With the release of Python 3.4, I updated my book on Introduction to Programming with Python. Some topics fall outside the scope of the book, which is intended for beginners. I’m going to start writing a series of short posts about some interesting topics that I think are worth discussing and might even be the basis for a new book.

One of the new features in Python 3.4 is the asyncio module, which brings various routines for calling asynchronous methods in Python. Asynchronous programming is a bit different from what we’re used to writing in Python, but it’s an excellent alternative to using threads and a good choice for solving problems with many inputs or outputs (I/O).

import asyncio

def print_and_repeat(loop):
    print('Hello World')
    loop.call_later(2, print_and_repeat, loop)

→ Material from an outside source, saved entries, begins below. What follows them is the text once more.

-- ==== Sys2Proof/Machine/RegTable.lean ====
section
/-! DEFINITION. Machine/RegTable.lean: each register's row (address pattern, reset value, and which of its bits take
which access code of R9), block by block, and the lookup of a host address in the rows. -/

namespace Sys2Proof.Machine

/-- One row of a register map. `off` is the first copy's host address; copies lie `s1` apart, `n1` of them, and within
each `s2` apart, `n2` of them. The masks name the bits of each access code; a bit in none of them is read-only,
write-only or reserved (R8, R9). `ctrs` lists the saturating counter fields (R36) as (msb, lsb). -/
structure RegRow where
  off : Nat
  s1 : Nat
  n1 : Nat
  s2 : Nat
  n2 : Nat
  rst : Nat
  rw : Nat := 0
  rws : Nat := 0
  w1c : Nat := 0
  w1s : Nat := 0
  ctrs : List (Nat × Nat) := []
deriving DecidableEq, Repr

/-- R482. -/
def rowsSCA : List RegRow := [
  ⟨0x0, 0x1, 1, 0x1, 1, 0x4128b001, 0, 0, 0, 0, []⟩,
  ⟨0x4, 0x1, 1, 0x1, 1, 0x0, 0, 0, 0x7f, 0, []⟩,
  ⟨0x8, 0x1, 1, 0x1, 1, 0x0, 0, 0, 0, 0, []⟩,
  ⟨0xc, 0x1, 1, 0x1, 1, 0x0, 0, 0, 0xff, 0, []⟩,
  ⟨0x10, 0x1, 1, 0x1, 1, 0x0, 0, 0, 0, 0, []⟩,
  ⟨0x14, 0x1, 1, 0x1, 1, 0x10258, 0x303ff, 0, 0, 0, []⟩,
  ⟨0x18, 0x1, 1, 0x1, 1, 0x0, 0, 0, 0, 0, []⟩,
  ⟨0x1c, 0x1, 1, 0x1, 1, 0x0, 0, 0, 0, 0, []⟩,
  ⟨0x20, 0x1, 1, 0x1, 1, 0x0, 0, 0, 0, 0, [(15, 0)]⟩,
  ⟨0x24, 0x1, 1, 0x1, 1, 0x3fe, 0x7ff, 0, 0, 0, []⟩,
  ⟨0x28, 0x1, 1, 0x1, 1, 0x0, 0, 0, 0, 0x1, []⟩,
  ⟨0x2c, 0x1, 1, 0x1, 1, 0x0, 0, 0, 0, 0, []⟩,
  ⟨0x30, 0x1, 1, 0x1, 1, 0x1388, 0, 0, 0, 0, []⟩,
  ⟨0x34, 0x1, 1, 0x1, 1, 0x0, 0x30f, 0, 0, 0, []⟩,
  ⟨0x38, 0x1, 1, 0x1, 1, 0x83d60000, 0xffffff00, 0, 0, 0, []⟩,
  ⟨0x3c, 0x1, 1, 0x1, 1, 0x0, 0, 0, 0, 0, []⟩,
  ⟨0x40, 0x1, 1, 0x1, 1, 0x0, 0xffffffff, 0, 0, 0, []⟩,
  ⟨0x44, 0x1, 1, 0x1, 1, 0x0, 0xff, 0, 0, 0, []⟩,
  ⟨0x80, 0x4, 4, 0x1, 1, 0x0, 0, 0, 0, 0, []⟩,
  ⟨0x100, 0x4, 24, 0x1, 1, 0x0, 0, 0, 0, 0, []⟩]

/-- R406. -/
def rowsINTC : List RegRow := [
  ⟨0x1000, 0x4, 4, 0x1, 1, 0x0, 0, 0, 0, 0, []⟩,
  ⟨0x1010, 0x4, 4, 0x1, 1, 0x0, 0, 0, 0, 0, []⟩,
  ⟨0x1020, 0x4, 8, 0x1, 1, 0x0, 0, 0, 0, 0, []⟩]

/-- R406. -/
def rowsINTC_T : List RegRow := [
  ⟨0x0, 0x1, 1, 0x1, 1, 0x0, 0x1, 0, 0, 0, []⟩,
  ⟨0x4, 0x1, 1, 0x1, 1, 0x0, 0, 0, 0, 0, []⟩,
  ⟨0x8, 0x1, 1, 0x1, 1, 0x0, 0, 0, 0, 0, []⟩,
  ⟨0xc, 0x1, 1, 0x1, 1, 0x0, 0xffffffff, 0, 0, 0, []⟩,
  ⟨0x10, 0x1, 1, 0x1, 1, 0x0, 0, 0, 0, 0, []⟩,
  ⟨0x14, 0x1, 1, 0x1, 1, 0x0, 0, 0, 0, 0, [(15, 0), (31, 16)]⟩,
  ⟨0x20, 0x4, 4, 0x1, 1, 0x0, 0xffffffff, 0, 0, 0, []⟩,
  ⟨0x30, 0x4, 4, 0x1, 1, 0x0, 0, 0, 0, 0xffffffff, []⟩,
  ⟨0x40, 0x4, 4, 0x1, 1, 0x0, 0, 0, 0xffffffff, 0, []⟩,
  ⟨0x50, 0x4, 4, 0x1, 1, 0x0, 0, 0, 0, 0, []⟩,
  ⟨0x80, 0x4, 16, 0x1, 1, 0x4000, 0x7fff, 0, 0, 0, []⟩]

/-- R64. -/
def rowsRTB : List RegRow := [
  ⟨0x2000, 0x40, 5, 0x1, 1, 0x0, 0x1, 0, 0, 0x2, []⟩,
  ⟨0x2004, 0x40, 5, 0x1, 1, 0xfa, 0xffff, 0, 0, 0, []⟩,
  ⟨0x2008, 0x40, 5, 0x1, 1, 0x4e2, 0xfff, 0, 0, 0, []⟩,
  ⟨0x200c, 0x40, 5, 0x1, 1, 0x4e200fa, 0, 0, 0, 0, []⟩,
  ⟨0x2010, 0x40, 5, 0x1, 1, 0x0, 0, 0, 0, 0, []⟩,
  ⟨0x2014, 0x40, 5, 0x1, 1, 0x0, 0, 0, 0, 0, []⟩,
  ⟨0x2018, 0x40, 5, 0x1, 1, 0x0, 0xffffffff, 0, 0, 0, []⟩,
  ⟨0x201c, 0x40, 5, 0x1, 1, 0x0, 0, 0, 0, 0, []⟩,
  ⟨0x2020, 0x40, 5, 0x1, 1, 0x2207, 0xfffff, 0, 0, 0, []⟩,
  ⟨0x2024, 0x40, 5, 0x1, 1, 0x0, 0xffffffff, 0, 0, 0, []⟩,
  ⟨0x2028, 0x40, 5, 0x1, 1, 0x0, 0, 0, 0, 0, []⟩,
  ⟨0x202c, 0x40, 5, 0x1, 1, 0x0, 0, 0, 0, 0, [(15, 0)]⟩,
  ⟨0x2030, 0x40, 5, 0x1, 1, 0x0, 0, 0, 0, 0, [(15, 0)]⟩,
  ⟨0x2034, 0x40, 5, 0x1, 1, 0x0, 0, 0, 0, 0, [(15, 0)]⟩,
  ⟨0x2140, 0x1, 1, 0x1, 1, 0x10400, 0xffffff1f, 0, 0, 0, []⟩,
  ⟨0x2144, 0x1, 1, 0x1, 1, 0x0, 0, 0, 0, 0, [(15, 8), (7, 0)]⟩,
  ⟨0x2148, 0x1, 1, 0x1, 1, 0xffffffff, 0, 0, 0, 0, []⟩,
  ⟨0x214c, 0x1, 1, 0x1, 1, 0x10, 0, 0, 0, 0, []⟩,
  ⟨0x2150, 0x1, 1, 0x1, 1, 0x0, 0, 0, 0x71f1f1f, 0, []⟩,
  ⟨0x2154, 0x1, 1, 0x1, 1, 0x0, 0, 0, 0, 0, [(15, 0)]⟩,
  ⟨0x2180, 0x10, 8, 0x1, 1, 0x0, 0xffffffff, 0, 0, 0, []⟩,
  ⟨0x2184, 0x10, 8, 0x1, 1, 0x0, 0xffffffff, 0, 0, 0, []⟩,
  ⟨0x2188, 0x10, 8, 0x1, 1, 0x0, 0xff7, 0, 0x30000, 0, []⟩]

loop = asyncio.get_event_loop()
loop.call_soon(print_and_repeat, loop)
loop.run_forever()

The mechanism used in the example is quite simple. The loop variable contains the event loop, which we get using asyncio.get_event_loop() and returns the current event loop. In the next line, we call the method call_soon to schedule a function call. call_soon adds a call to the function print_and_repeat, defined earlier. The second parameter of call_soon is actually the parameter for print_and_repeat. Therefore, loop.call_soon(print_and_repeat, loop) adds to the event loop a call to the function print_and_repeat, passing loop as the first parameter. Confusing? Let’s see what happens when we run it:

Z:\articles> c:\python34\python asyncio1.py
Hello World
Hello World
Hello World
Hello World

The program runs and stays in the line of loop.run_forever(). The method run_forever() processes events and is necessary for good operation of our program. Try removing this line and see that nothing is printed on the screen, with the program ending soon after.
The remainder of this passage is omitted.